I would contact the company that made the tank. They can at least point you in the right direction.


----------



## kd5exp (Mar 21, 2014)

That's a problem, I picked this up used and don't know the maker of this tank.


----------



## Akari_32 (May 20, 2014)

They took all the bits off the bottom? There's usually a little tag-like sticker half under the rim that says the manufacturer.... Since it's a bow front, you can always start by looking up who makes 46 gallon bow fronts, using the measurements of the tank. Not every company uses the same dimension.


----------



## BillD (May 17, 2005)

If the bottom trim is intact, you can remove it and swap with the top.


----------



## kd5exp (Mar 21, 2014)

The bottom trim has a section missing (broken) so that won't work. I called several companies and from what I get they don't handle it anymore. Some one had to have these, too many of them around. Thought about making a metal one but having hard time finding stainless steel like I need. any ideas?


----------



## Deeda (Oct 12, 2012)

You can try calling Aqueon directly with the dimensions of your tank and see if you can purchase it from them or have them send it to a store in your area.
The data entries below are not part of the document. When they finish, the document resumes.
-- ==== Sys2Proof/Laws/Encoding.lean ====
section
/-! SUPPORT. The small fields of an encoding and back, and how a field of joined bits is read
(30_encoding.md R92, R94). -/

namespace Sys2Proof

@[simp] theorem Cond.ofBits_bits (c : Cond) : Cond.ofBits c.bits = c := by cases c <;> rfl

theorem Cond.bits_ofBits (b : BitVec 4) : (Cond.ofBits b).bits = b := by revert b; decide

@[simp] theorem ShiftType.ofBits_bits (ty : ShiftType) : ShiftType.ofBits ty.bits = ty := by cases ty <;> rfl

theorem ShiftType.bits_ofBits (b : BitVec 2) : (ShiftType.ofBits b).bits = b := by revert b; decide

@[simp] theorem Reg.toFin_bits (r : Reg) : (Reg.bits r).toFin = r := rfl

@[simp] theorem LoReg.toFin_bits (r : LoReg) : (LoReg.bits r).toFin = r := rfl

/-- A field that lies in the upper part of joined bits. -/
theorem field_append_left {n m : Nat} (x : BitVec n) (y : BitVec m) (lo len : Nat) (h : m ≤ lo) :
    field (x ++ y) lo len = field x (lo - m) len := by
  ext i hi
  simp only [field, BitVec.getElem_extractLsb', BitVec.getLsbD_append]
  rw [if_neg (by omega), Nat.sub_add_comm h]

/-- A field that lies in the lower part of joined bits. -/
theorem field_append_right {n m : Nat} (x : BitVec n) (y : BitVec m) (lo len : Nat) (h : lo + len ≤ m) :
    field (x ++ y) lo len = field y lo len := by
  ext i hi
  simp only [field, BitVec.getElem_extractLsb', BitVec.getLsbD_append]
  rw [if_pos (by omega)]

/-- The field that is all of the bits. -/
theorem field_whole {n : Nat} (x : BitVec n) : field x 0 n = x := by
  ext i hi
  simp [field]

/-- Two adjacent fields joined are one field. -/
theorem field_join {n : Nat} (x : BitVec n) (lo a b : Nat) :
    field x (lo + a) b ++ field x lo a = field x lo (b + a) := by
  ext i hi
  simp only [field, BitVec.getElem_append, BitVec.getElem_extractLsb']
  split
  · rfl
  · congr 1; omega

/-- The condition field of an encoded instruction of the 32-bit set. -/
theorem field_cond (c : Cond) (i : BitVec 28) : field (c.bits ++ i) 28 4 = c.bits := by
  rw [field_append_left _ _ _ _ (by decide)]
  exact field_whole c.bits

/-- The instruction field of an encoded instruction of the 32-bit set. -/
theorem field_instr (c : Cond) (i : BitVec 28) : field (c.bits ++ i) 0 28 = i := by
  rw [field_append_right _ _ _ _ (by decide)]
  exact field_whole i

/-- Every instruction that the 32-bit set's map gives carries the condition of its word. -/
theorem decodeArmBits_cond? (c : Cond) (i : BitVec 28) : (decodeArmBits c i).cond? = some c := by
  unfold decodeArmBits decodeGroup000 decodeGroup001 decodeSingleTransfer decodeMultiplySwap decodeHalfTransfer
    decodeDataProcessing
  repeat' (first | ((try dsimp only); split) | rfl)

end Sys2Proof
end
Their website lists a 46 bow dimensions as 36-3/8" long x 16-3/8" wide x 20-7/8" high. You may also need the thickness of the glass if it isn't their brand but it may fit properly.


----------



## Mcdaphnia (Dec 16, 2003)

If you can't get a frame replacement, you could have a piece of glass cut to fit as a glass center brace. There will be extra cost for the curve that has to be on one end of the new brace.


----------